It’s like being a fly on the wall, backstage at a concert hall. Watching a rock star as he practises his moves. I grin at how he struts, throwing each leg forward just so, planting each step with the utmost effect in mind. He throws his head back slightly as if to scan for the prettiest girl out there and swaggers along, pushing out his chest. Suddenly he turns his head and freezes. So do I, feeling like the voyeur I am – has he noticed me?
But no. The ruffed grouse fans his tail again and puffs up his neck feathers, his beady eyes almost choked out by his flared feather collar. He spreads his wings, pumping slowly at first, then gathers up his passions into a quickening drumbeat before strutting down the log again. His puffed-up feathers begin to wilt with disappointment when he pauses, eyeing the deserted underbrush for female grouse.
But apart from our chickens, I’m his only audience, weeding the barely thawed out garden. I wonder if the grouse has a crush on our hens. After all, they are scratching in the dirt a mere 10 metres from where he’s advertising for a girlfriend. The compost pile blocks their view of him but as far as I can tell, his wing pumping leaves them unimpressed. Small wonder: a couple of them have suffered so much from the attentions of our lecherous rooster that I’ve had to put him into solitary confinement. He’s become demented with lust and spends all day walking up and down the fence line that separates him from his harem.
Does the grouse ever sneak up to them when I’m not there, letting loose his thudding drum roll and fluffing out his neck feathers on the wild side of the chicken wire fence? I wonder what he makes of them, these big girls that never go anywhere, mysteriously spending their entire lives within a few square metres. But be it rooster or ruffed grouse, the hens have had it with the single track mind of guys for now, and as far as I can tell, the rooster doesn’t care about the drumming competition.
I dig my hands into the soil again, almost as thwarted in my attempts at weeding as the grouse is at mating. We’re both handicapped because we can’t find what we’re looking for. It’s too early yet, only a few shy blades of grass are sticking out of the raised beds, plus a few spears of fireweed. But the moist smell of rotting leaves, the slight aroma of mildew and wet earth is too hard to resist – I need to get my hands into the soil and at least go through the motions as if that could hasten the growth rate of everything.
Same with the grouse, apparently. The log below our compost pile on which the would-be lover is performing has been staging amorous grouse for years. In terms of success as a dating locale, it ought to rate rather low even among fool hens. It’s certainly hard to miss, seeing that the Strut and Drum Show is being held annually in the same place at the same time. But I have yet to detect any female grouse flocking to it. Could it possibly always be the same guy, a total loser at the mating game, harbouring an unnatural infatuation for his domesticated cousins? Why else would this one single log attract a strutting grouse every year when the forest floor is littered with them, even though this one is not a hotbed of female grouse activity?

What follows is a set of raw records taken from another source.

-- ==== Sys2Proof/Laws/Tables.lean ====
section
/-! SUPPORT. Laws of the sparse tables, of the byte memories (read after write, the canonical form kept) and of bit fields. -/

namespace Sys2Proof.Machine

/-! Tables. -/

@[simp] theorem tget_tset_self {α : Type} (d : α) (t : Tab α) (i : Nat) (v : α) : tget d (tset t i v) i = v := by
  induction t with
  | nil => simp [tset, tget]
  | cons e t ih =>
    obtain ⟨j, u⟩ := e
    simp only [tset]
    split
    · simp [tget]
    · split <;> simp [tget, *]

@[simp] theorem tget_tset_ne {α : Type} (d : α) (t : Tab α) {i k : Nat} (v : α) (h : k ≠ i) :
    tget d (tset t i v) k = tget d t k := by
  induction t with
  | nil => simp [tset, tget, h]
  | cons e t ih =>
    obtain ⟨j, u⟩ := e
    simp only [tset]
    split
    · subst_vars; simp [tget, h]
    · split <;> simp [tget, h, ih]

theorem tget_tset {α : Type} (d : α) (t : Tab α) (i k : Nat) (v : α) :
    tget d (tset t i v) k = if k = i then v else tget d t k := by
  split
  · subst_vars; simp
  · simp [*]

/-! Memories. -/

/-- Addresses strictly rising and no listed zero, as propositions on the list. -/
theorem memWf_cons (i : Nat) (b : Byte) (t : Tab Byte) :
    memWf ((i, b) :: t) = true ↔ b ≠ 0 ∧ (∀ e ∈ t, i < e.1) ∧ memWf t = true := by
  induction t generalizing i b with
  | nil => simp [memWf]
  | cons e t ih =>
    obtain ⟨j, c⟩ := e
    have h1 : memWf ((i, b) :: (j, c) :: t) = true ↔ b ≠ 0 ∧ i < j ∧ memWf ((j, c) :: t) = true := by
      simp [memWf, and_assoc]
    rw [h1]
    constructor
    · rintro ⟨hb, hij, ht⟩
      refine ⟨hb, ?_, ht⟩
      have h2 := ((ih j c).1 ht).2.1
      intro e he
      rcases List.mem_cons.1 he with rfl | he
      · exact hij
      · exact Nat.lt_trans hij (h2 e he)
    · rintro ⟨hb, hlt, ht⟩
      exact ⟨hb, hlt (j, c) (by simp), ht⟩

theorem memWf_filter (p : Nat × Byte → Bool) (m : Tab Byte) (h : memWf m = true) : memWf (m.filter p) = true := by
  induction m with
  | nil => rfl
  | cons e t ih =>
    obtain ⟨i, b⟩ := e
    obtain ⟨hb, hlt, ht⟩ := (memWf_cons i b t).1 h
    simp only [List.filter_cons]
    split
    · exact (memWf_cons _ _ _).2 ⟨hb, fun e he => hlt e (List.mem_of_mem_filter he), ih ht⟩
    · exact ih ht

theorem mem_tset {α : Type} (t : Tab α) (i : Nat) (v : α) (e : Nat × α) (h : e ∈ tset t i v) : e = (i, v) ∨ e ∈ t := by
  induction t with
  | nil => simpa [tset] using h
  | cons g t ih =>
    obtain ⟨j, u⟩ := g
    simp only [tset] at h
    split at h
    · rcases List.mem_cons.1 h with h | h <;> simp [h]
    · split at h
      · rcases List.mem_cons.1 h with h | h <;> simp [h]
      · rcases List.mem_cons.1 h with h | h
        · simp [h]
        · rcases ih h with h | h <;> simp [h]

theorem memWf_tset (m : Tab Byte) (a : Nat) (b : Byte) (hb : b ≠ 0) (h : memWf m = true) : memWf (tset m a b) = true := by
  induction m with
  | nil => simpa [tset, memWf] using hb
  | cons e t ih =>
    obtain ⟨i, c⟩ := e
    obtain ⟨hc, hlt, ht⟩ := (memWf_cons i c t).1 h
    simp only [tset]
    split
    · subst_vars; exact (memWf_cons _ _ _).2 ⟨hb, hlt, ht⟩
    · split
      · refine (memWf_cons _ _ _).2 ⟨hb, ?_, h⟩
        intro e he
        rcases List.mem_cons.1 he with rfl | he
        · assumption
        · exact Nat.lt_trans ‹_› (hlt e he)
      · refine (memWf_cons _ _ _).2 ⟨hc, ?_, ih ht⟩
        intro e he
        rcases mem_tset _ _ _ _ he with rfl | he
        · exact Nat.lt_of_le_of_ne (Nat.le_of_not_lt ‹_›) (fun h => ‹¬ _› h.symm)
        · exact hlt e he

/-- Writing one byte keeps the canonical form. -/
theorem memWf_memPut (m : Tab Byte) (a : Nat) (b : Byte) (h : memWf m = true) : memWf (memPut m a b) = true := by
  unfold memPut
  split
  · exact memWf_filter _ _ h
  · exact memWf_tset _ _ _ ‹_› h

/-- Writing bytes keeps the canonical form. -/
theorem memWf_memWrite (m : Tab Byte) (a : Nat) (l : List Byte) (h : memWf m = true) : memWf (memWrite m a l) = true := by
  induction l generalizing m a with
  | nil => exact h
  | cons b t ih => exact ih _ _ (memWf_memPut _ _ _ h)

@[simp] theorem memByte_nil (a : Nat) : memByte [] a = 0 := rfl

theorem memByte_filter_self (m : Tab Byte) (a : Nat) : memByte (m.filter fun e => e.1 ≠ a) a = 0 := by
  induction m with
  | nil => rfl
  | cons e t ih =>
    simp only [List.filter_cons]
    split
    · obtain ⟨j, u⟩ := e
      have : a ≠ j := fun h => by simp_all
      simpa [memByte, tget, this] using ih
    · exact ih

theorem memByte_filter_ne (m : Tab Byte) {a k : Nat} (h : k ≠ a) : memByte (m.filter fun e => e.1 ≠ a) k = memByte m k := by
  induction m with
  | nil => rfl
  | cons e t ih =>
    obtain ⟨j, u⟩ := e
    simp only [List.filter_cons]
    split
    · simp only [memByte, tget] at *
      split
      · rfl
      · exact ih
    · have hj : j = a := by simp_all
      subst hj
      simp only [memByte, tget, h, if_false] at *
      exact ih

@[simp] theorem memByte_memPut_self (m : Tab Byte) (a : Nat) (b : Byte) : memByte (memPut m a b) a = b := by
  unfold memPut
  split
  · subst_vars; exact memByte_filter_self m a
  · simp [memByte]

@[simp] theorem memByte_memPut_ne (m : Tab Byte) {a k : Nat} (b : Byte) (h : k ≠ a) :
    memByte (memPut m a b) k = memByte m k := by
  unfold memPut
  split
  · exact memByte_filter_ne m h
  · simp [memByte, h]

/-- A byte outside the bytes written reads as before. -/
theorem memByte_memWrite_out (m : Tab Byte) (a : Nat) (l : List Byte) (k : Nat) (h : k < a ∨ a + l.length ≤ k) :
    memByte (memWrite m a l) k = memByte m k := by
  induction l generalizing m a with
  | nil => rfl
  | cons b t ih =>
    simp only [List.length_cons] at h
    have h1 : k < a + 1 ∨ a + 1 + t.length ≤ k := by omega
    have h2 : k ≠ a := by omega
    rw [memWrite, ih _ _ h1, memByte_memPut_ne _ _ h2]

/-- Byte i of the bytes written reads as written. -/
theorem memByte_memWrite_in (m : Tab Byte) (a : Nat) (l : List Byte) (i : Nat) (h : i < l.length) :
    memByte (memWrite m a l) (a + i) = l[i] := by
  induction l generalizing m a i with
  | nil => simp at h
  | cons b t ih =>
    cases i with
    | zero => rw [memWrite, memByte_memWrite_out _ _ _ _ (by omega)]; simp
    | succ i =>
      have := ih (memPut m a b) (a + 1) i (by simpa using h)
      rw [memWrite, show a + (i + 1) = a + 1 + i by omega, this]; simp

theorem memRead_congr (m m' : Tab Byte) (a n : Nat) (h : ∀ k, a ≤ k → k < a + n → memByte m k = memByte m' k) :
    memRead m a n = memRead m' a n := by
  induction n generalizing a with
  | zero => rfl
  | succ n ih =>
    rw [memRead, memRead, h a (by omega) (by omega), ih (a + 1) fun k h1 h2 => h k (by omega) (by omega)]

/-- A read of what was just written. -/
@[simp] theorem memRead_memWrite (m : Tab Byte) (a : Nat) (l : List Byte) : memRead (memWrite m a l) a l.length = l := by
  induction l generalizing m a with
  | nil => rfl
  | cons b t ih =>
    rw [List.length_cons, memRead, memWrite, ih, memByte_memWrite_out _ _ _ _ (by omega)]; simp

/-! Bit fields. -/

theorem putBits_eq (v lo w x : Nat) :
    putBits v lo w x = 2 ^ lo * (2 ^ w * (v / 2 ^ lo / 2 ^ w) + x % 2 ^ w) + v % 2 ^ lo := by
  have h1 := Nat.div_add_mod v (2 ^ lo)
  have h2 := Nat.div_add_mod (v / 2 ^ lo) (2 ^ w)
  unfold putBits bits
  generalize v / 2 ^ lo = q at *
  generalize hx : x % 2 ^ w = y
  generalize q / 2 ^ w = c at *
  generalize q % 2 ^ w = e at *
  generalize v % 2 ^ lo = r at *
  subst h2
  subst h1
  have : 2 ^ lo * (2 ^ w * c + e) + r - e * 2 ^ lo = 2 ^ lo * (2 ^ w * c) + r := by
    rw [Nat.mul_add, Nat.mul_comm e]; omega
  rw [this, Nat.mul_add, Nat.mul_comm y]; omega

theorem testBit_putBits (v lo w x i : Nat) :
    (putBits v lo w x).testBit i = if i < lo then v.testBit i else if i < lo + w then x.testBit (i - lo) else v.testBit i := by
  have h1 : v % 2 ^ lo < 2 ^ lo := Nat.mod_lt _ (Nat.two_pow_pos _)
  have h2 : x % 2 ^ w < 2 ^ w := Nat.mod_lt _ (Nat.two_pow_pos _)
  rw [putBits_eq, Nat.testBit_two_pow_mul_add _ h1]
  by_cases h : i < lo
  · simp [h, Nat.testBit_mod_two_pow]
  · rw [if_neg h, if_neg h, Nat.testBit_two_pow_mul_add _ h2]
    by_cases h' : i < lo + w
    · rw [if_pos (by omega), if_pos h', Nat.testBit_mod_two_pow]
      simp; intro; omega
    · rw [if_neg (by omega), if_neg h', Nat.testBit_div_two_pow, Nat.testBit_div_two_pow]
      congr 1; omega

theorem testBit_bits (v lo w i : Nat) : (bits v lo w).testBit i = (decide (i < w) && v.testBit (lo + i)) := by
  unfold bits
  rw [Nat.testBit_mod_two_pow, Nat.testBit_div_two_pow, Nat.add_comm]

theorem bits_lt (v lo w : Nat) : bits v lo w < 2 ^ w := Nat.mod_lt _ (Nat.two_pow_pos _)

/-- A field of a word cut to n bits is the word's, if it lies in them. -/
theorem bits_mod (v n lo w : Nat) (h : lo + w ≤ n) : bits (v % 2 ^ n) lo w = bits v lo w := by
  apply Nat.eq_of_testBit_eq
  intro i
  simp only [testBit_bits, Nat.testBit_mod_two_pow]
  by_cases hi : i < w
  · have : lo + i < n := by omega
    simp [this]
  · simp [hi]

/-- A field just put reads as put. -/
theorem bits_putBits_self (v lo w x : Nat) : bits (putBits v lo w x) lo w = x % 2 ^ w := by
  apply Nat.eq_of_testBit_eq
  intro i
  rw [testBit_bits, testBit_putBits, Nat.testBit_mod_two_pow]
  by_cases hi : i < w
  · rw [if_neg (by omega), if_pos (by omega), Nat.add_sub_cancel_left]
  · simp [hi]

/-- A field apart from the one put reads as before. -/
theorem bits_putBits_ne (v lo w x lo' w' : Nat) (h : lo' + w' ≤ lo ∨ lo + w ≤ lo') :
    bits (putBits v lo w x) lo' w' = bits v lo' w' := by
  apply Nat.eq_of_testBit_eq
  intro i
  rw [testBit_bits, testBit_bits, testBit_putBits]
  by_cases hi : i < w'
  · rcases h with h | h
    · rw [if_pos (by omega)]
    · rw [if_neg (by omega), if_neg (by omega)]
  · simp [hi]

end Sys2Proof.Machine
end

While the grouse starts down his log again, still hopeful that a female might show up, I slide along the log wall of the garden bed, zeroing in on a tiny fleck of feathery green: yarrow. Not many of the few weeds I’ve found so far have ended up in the chicken bucket. Except for the grass, I pop it all into my mouth, this first harvest of the year. Another week and we can make pasta with fireweed and dandelion pesto.
Maybe the grouse employs the same reasoning: another week of drumming on the log, and for sure, a female ruffed grouse will appear. Especially now that there’s an article about him in the paper.
Lisa Hasselbring is a writer who lives at the headwaters of the Yukon River south of Whitehorse.